Segment Start: DATASET RECORDS

/-! ### Running a step -/

/-- The `n` bytes read from PC on, in order, and the state after the reads (R187). -/
def fetchBytes : Nat → Word → State → List Byte × State
  | 0, _, s => ([], s)
  | n + 1, a, s =>
    let b := memRead a s
    let r := fetchBytes n (a + 1) b.2
    (b.1 :: r.1, r.2)

/-- A machine that has been reset, is not jammed and owes no stall. -/
def Ready (s : State) : Prop := s.started = true ∧ s.jammed = false ∧ s.irq.stall = 0

/-- `n` scanline clocks of MMC3 (R530). -/
def clocks : Nat → Mmc3 → Mmc3
  | 0, m => m
  | n + 1, m => clocks n m.clock

/-- The linear position of the PPU in its frame (R371). -/
def position (s : State) : Nat := s.ppu.scanline * 341 + s.ppu.cycle

/-- The position (241, 1), where vblank starts (R402). -/
def vblankStart : Nat := 241 * 341 + 1

/-! ### Mapper windows (R484 to R523) -/

/-- `Bank(n, size, buf)` for a buffer of `len` bytes (R485). -/
def bankOffset (n size len : Nat) : Nat := n % (len / size) * size

/-- `bankReg[k]` of MMC3 as a number (R77). -/
def reg (m : Mmc3) (k : Nat) : Nat := (m.bankReg.getD k 0).toNat

/-- The PRG offset of MMC1 at `a`, in an image of `len` bytes (R510). -/
def mmc1Prg (m : Mmc1) (len a : Nat) : Nat :=
  let mode := m.control.toNat / 4 % 4
  let b := m.prgBank.toNat
  (if mode ≤ 1 then bankOffset (b / 2 * 2 + if a < 0xC000 then 0 else 1) 0x4000 len
   else if mode = 2 then (if a < 0xC000 then 0 else bankOffset b 0x4000 len)
   else if a < 0xC000 then bankOffset b 0x4000 len else len - 0x4000) + a % 0x4000

/-- The PRG offset of MMC3 at `a`, in an image of `len` bytes (R522). -/
def mmc3Prg (m : Mmc3) (len a : Nat) : Nat :=
  (if 0xE000 ≤ a then len - 0x2000
   else if 0xA000 ≤ a ∧ a < 0xC000 then bankOffset (reg m 7) 0x2000 len
   else if m.prgMode = decide (0xC000 ≤ a) then bankOffset (reg m 6) 0x2000 len
   else len - 0x4000) + a % 0x2000

/-- What a CPU read shows in 0x8000-0xFFFF, in the six variants (R490 to R493, R510, R522). An AxROM image shorter than one bank has
no offset in R485: a read outside it is the model's free value (notes/assumptions/8.md). -/
def PrgWindows : Prop :=
  ∀ (c : Cart) (a : Nat), CartInv c → 0x8000 ≤ a → a < 0x10000 →
    let len := c.prgLen
    let shows : Nat → Prop := fun off => off < len ∧ c.cpuRead a = c.prg.read off
    (c.mapper = .nrom → shows ((a - 0x8000) % len)) ∧
    (∀ b, c.mapper = .cnrom b → shows ((a - 0x8000) % len)) ∧
    (∀ b, c.mapper = .uxrom b →
      shows (if a < 0xC000 then bankOffset b 0x4000 len + (a - 0x8000) else len - 0x4000 + (a - 0xC000))) ∧
    (∀ b, c.mapper = .axrom b → 0x8000 ≤ len → shows (bankOffset b 0x8000 len + (a - 0x8000))) ∧
    (∀ b, c.mapper = .axrom b → len < 0x8000 →
      c.cpuRead a = if b * 0x8000 + (a - 0x8000) < len then c.prg.read (b * 0x8000 + (a - 0x8000))
        else Config.outsidePrg (b * 0x8000 + (a - 0x8000))) ∧
    (∀ m, c.mapper = .mmc1 m → shows (mmc1Prg m len a)) ∧
    (∀ m, c.mapper = .mmc3 m → shows (mmc3Prg m len a))

/-- The 1 KB CHR bank of MMC3 at `a` (R523). -/
def mmc3ChrBank (m : Mmc3) (a : Nat) : Nat :=
  let col := (a / 0x400 + if m.chrMode then 4 else 0) % 8
  if col < 2 then reg m 0 / 2 * 2 + col else if col < 4 then reg m 1 / 2 * 2 + (col - 2) else reg m (col - 2)

/-- What the PPU reads and writes in 0x0000-0x1FFF, in the six variants (R484, R486, R490 to R493, R511, R523). -/
def ChrWindows : Prop :=
  ∀ (c : Cart) (a : Nat), CartInv c → a < 0x2000 →
    c.ppuRead a = c.chr.read (c.chrOffset a) ∧ c.chrOffset a < c.chrLen ∧
    (∀ d, c.ppuWrite a d = if c.chrIsRam then { c with chr := c.chr.write (c.chrOffset a) d } else c) ∧
    (c.mapper = .nrom → c.chrOffset a = a) ∧ (∀ b, c.mapper = .uxrom b → c.chrOffset a = a) ∧
    (∀ b, c.mapper = .axrom b → c.chrOffset a = a) ∧
    (∀ b, c.mapper = .cnrom b → c.chrOffset a = bankOffset b 0x2000 c.chrLen + a) ∧
    (∀ m, c.mapper = .mmc1 m → c.chrOffset a =
      (if m.control.toNat / 16 = 0 then bankOffset (m.chrBank0.toNat / 2 * 2 + a / 0x1000) 0x1000 c.chrLen
       else bankOffset (if a < 0x1000 then m.chrBank0.toNat else m.chrBank1.toNat) 0x1000 c.chrLen) + a % 0x1000) ∧
    (∀ m, c.mapper = .mmc3 m → c.chrOffset a = bankOffset (mmc3ChrBank m a) 0x400 c.chrLen + a % 0x400)

/-- A CPU write to the mapper window: nothing below 0x6000, battery RAM below 0x8000, and above it the registers of NROM, UxROM, CNROM
and AxROM (R484, R490 to R493). -/
def BoardRegisters : Prop :=
  ∀ (c : Cart) (a : Nat) (d : Byte),
    (a < 0x6000 → c.cpuWrite a d = c) ∧
    (0x6000 ≤ a → a < 0x8000 → c.cpuWrite a d = { c with sram := c.sram.write (a - 0x6000) d } ∧
      c.cpuRead a = c.sram.read (a - 0x6000)) ∧
    (0x8000 ≤ a → (c.mapper = .nrom → c.cpuWrite a d = c) ∧
      (∀ b, c.mapper = .uxrom b → c.cpuWrite a d = { c with mapper := .uxrom d.toNat }) ∧
      (∀ b, c.mapper = .cnrom b → c.cpuWrite a d = { c with mapper := .cnrom d.toNat }) ∧
      (∀ b, c.mapper = .axrom b → c.cpuWrite a d =
        { c with mapper := .axrom (d.toNat % 8), mirroring := if d.toNat / 16 % 2 = 1 then .single1 else .single0 }))

/-- The accesses of the CPU that reach the mapper: reads from 0x6000 on and writes from 0x4020 on, through the bus latch (R91, R92, R100,
R114; a read of 0x4020 to 0x5FFF is an open-bus read). -/
def MapperReached : Prop :=
  ∀ (s : State) (a : Word),
    (0x6000 ≤ a.toNat → memRead a s =
      (s.cart.cpuRead a.toNat, { s with bus := { s.bus with latch := s.cart.cpuRead a.toNat, latchAge := 0 } })) ∧
    (0x4020 ≤ a.toNat → ∀ d, memWrite a d s =
      { s with cart := s.cart.cpuWrite a.toNat d, bus := { s.bus with latch := d, latchAge := 0 } })

/-- A CPU write to an MMC3 register (R521). -/
def Mmc3Registers : Prop :=
  ∀ (c : Cart) (m : Mmc3) (a : Nat) (d : Byte), c.mapper = .mmc3 m → 0x8000 ≤ a → a < 0x10000 →
    let even := a % 2 = 0
    let set : Mmc3 → Cart := fun m' => { c with mapper := .mmc3 m' }
    c.cpuWrite a d =
      if a < 0xA000 then
        if even then
          set { m with bankSelect := BitVec.ofNat 3 d.toNat, prgMode := decide (d.toNat / 64 % 2 = 1), chrMode := decide (128 ≤ d.toNat) }
        else set { m with bankReg := m.bankReg.set m.bankSelect.toNat d }
      else if a < 0xC000 then
        if even then { c with mirroring := if d.toNat % 2 = 1 then .horizontal else .vertical } else c
      else if a < 0xE000 then
        if even then set { m with irqLatch := d } else set { m with irqCounter := 0 }
      else if even then set { m with irqEnable := false, irqLine := false }
      else set { m with irqEnable := true }

/-- The scanline clock of MMC3, and the PPU cycles that give it: cycle 280 of lines 0 to 239 and 261 with rendering enabled; no PPU
cycle changes anything else of a cartridge, and no other variant is clocked (R530). -/
def ScanlineClocks : Prop :=
  (∀ m : Mmc3, m.clock =
    if m.irqCounter = 0 then { m with irqCounter := m.irqLatch }
    else { m with irqCounter := m.irqCounter - 1, irqLine := m.irqLine || (m.irqEnable && decide (m.irqCounter.toNat = 1)) }) ∧
  (∀ s : State,
    (∀ m, s.cart.mapper = .mmc3 m → (ppuDot s).cart =
      if s.ppu.cycle = 280 ∧ (s.ppu.scanline ≤ 239 ∨ s.ppu.scanline = 261) ∧ s.ppu.mask.toNat / 8 % 4 ≠ 0 then
        { s.cart with mapper := .mmc3 m.clock } else s.cart) ∧
    ((∀ m, s.cart.mapper ≠ .mmc3 m) → (ppuDot s).cart = s.cart))

/-- The level an MMC3 mapper asserts (R531). -/
def asserted (c : Cart) : Prop := ∃ m, c.mapper = .mmc3 m ∧ m.irqLine = true

/-- What a CPU cycle leaves in the interrupt slot, whatever I holds: the NMI whose delay runs out; else, in an empty slot, an IRQ if the
mapper's level is asserted at the end of the cycle; else what it held (R111, R541, R542, R546). -/
def SlotFilled : Prop :=
  ∀ s : State,
    ((∃ n, n ≤ 1 ∧ s.irq.nmiDelay = .delayed n) → (tickOne s).irq.pending = .nmi) ∧
    ((¬ ∃ n, n ≤ 1 ∧ s.irq.nmiDelay = .delayed n) →
      (s.irq.pending = .none → asserted (tickOne s).cart → (tickOne s).irq.pending = .irq) ∧
      (s.irq.pending ≠ .none ∨ ¬ asserted (tickOne s).cart → (tickOne s).irq.pending = s.irq.pending))

/-! ### The PPU's own address space (R124, R125) -/

/-- The physical table of a virtual nametable (R124). -/
def table (m : Mirroring) (virt : Nat) : Nat :=
  match m, virt with
  | .horizontal, 0 => 0
  | .horizontal, 1 => 0
  | .horizontal, _ => 1
  | .vertical, 1 => 1
  | .vertical, 3 => 1
  | .vertical, _ => 0
  | .single0, _ => 0
  | .single1, _ => 1

/-- Where a nametable address and a palette address are stored (R124, R125). -/
def PpuIndexes : Prop :=
  (∀ (m : Mirroring) (virt off : Nat), virt < 4 → off < 0x400 →
    ntIndex m (0x2000 + 0x400 * virt + off) = 0x400 * table m virt + off ∧
      (virt < 3 ∨ off < 0x300 → ntIndex m (0x3000 + 0x400 * virt + off) = 0x400 * table m virt + off)) ∧
  (∀ i < 32, ∀ k, palIndex (0x3F00 + 32 * k + i) = if i ∈ [0x10, 0x14, 0x18, 0x1C] then i - 0x10 else i)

Segment End: DATASET RECORDS

[WORK TO COMPLETE] The lines above, starting at the one with "to R523) -/" and ending at the one with "def mmc3Prg (m", are the only ones to return, exactly as written.

[ANSWER TO THE PROBLEM]
/-! ### Mapper windows (R484 to R523) -/

/-- `Bank(n, size, buf)` for a buffer of `len` bytes (R485). -/
def bankOffset (n size len : Nat) : Nat := n % (len / size) * size

/-- `bankReg[k]` of MMC3 as a number (R77). -/
def reg (m : Mmc3) (k : Nat) : Nat := (m.bankReg.getD k 0).toNat

/-- The PRG offset of MMC1 at `a`, in an image of `len` bytes (R510). -/
def mmc1Prg (m : Mmc1) (len a : Nat) : Nat :=
  let mode := m.control.toNat / 4 % 4
  let b := m.prgBank.toNat
  (if mode ≤ 1 then bankOffset (b / 2 * 2 + if a < 0xC000 then 0 else 1) 0x4000 len
   else if mode = 2 then (if a < 0xC000 then 0 else bankOffset b 0x4000 len)
   else if a < 0xC000 then bankOffset b 0x4000 len else len - 0x4000) + a % 0x4000

/-- The PRG offset of MMC3 at `a`, in an image of `len` bytes (R522). -/
def mmc3Prg (m : Mmc3) (len a : Nat) : Nat :=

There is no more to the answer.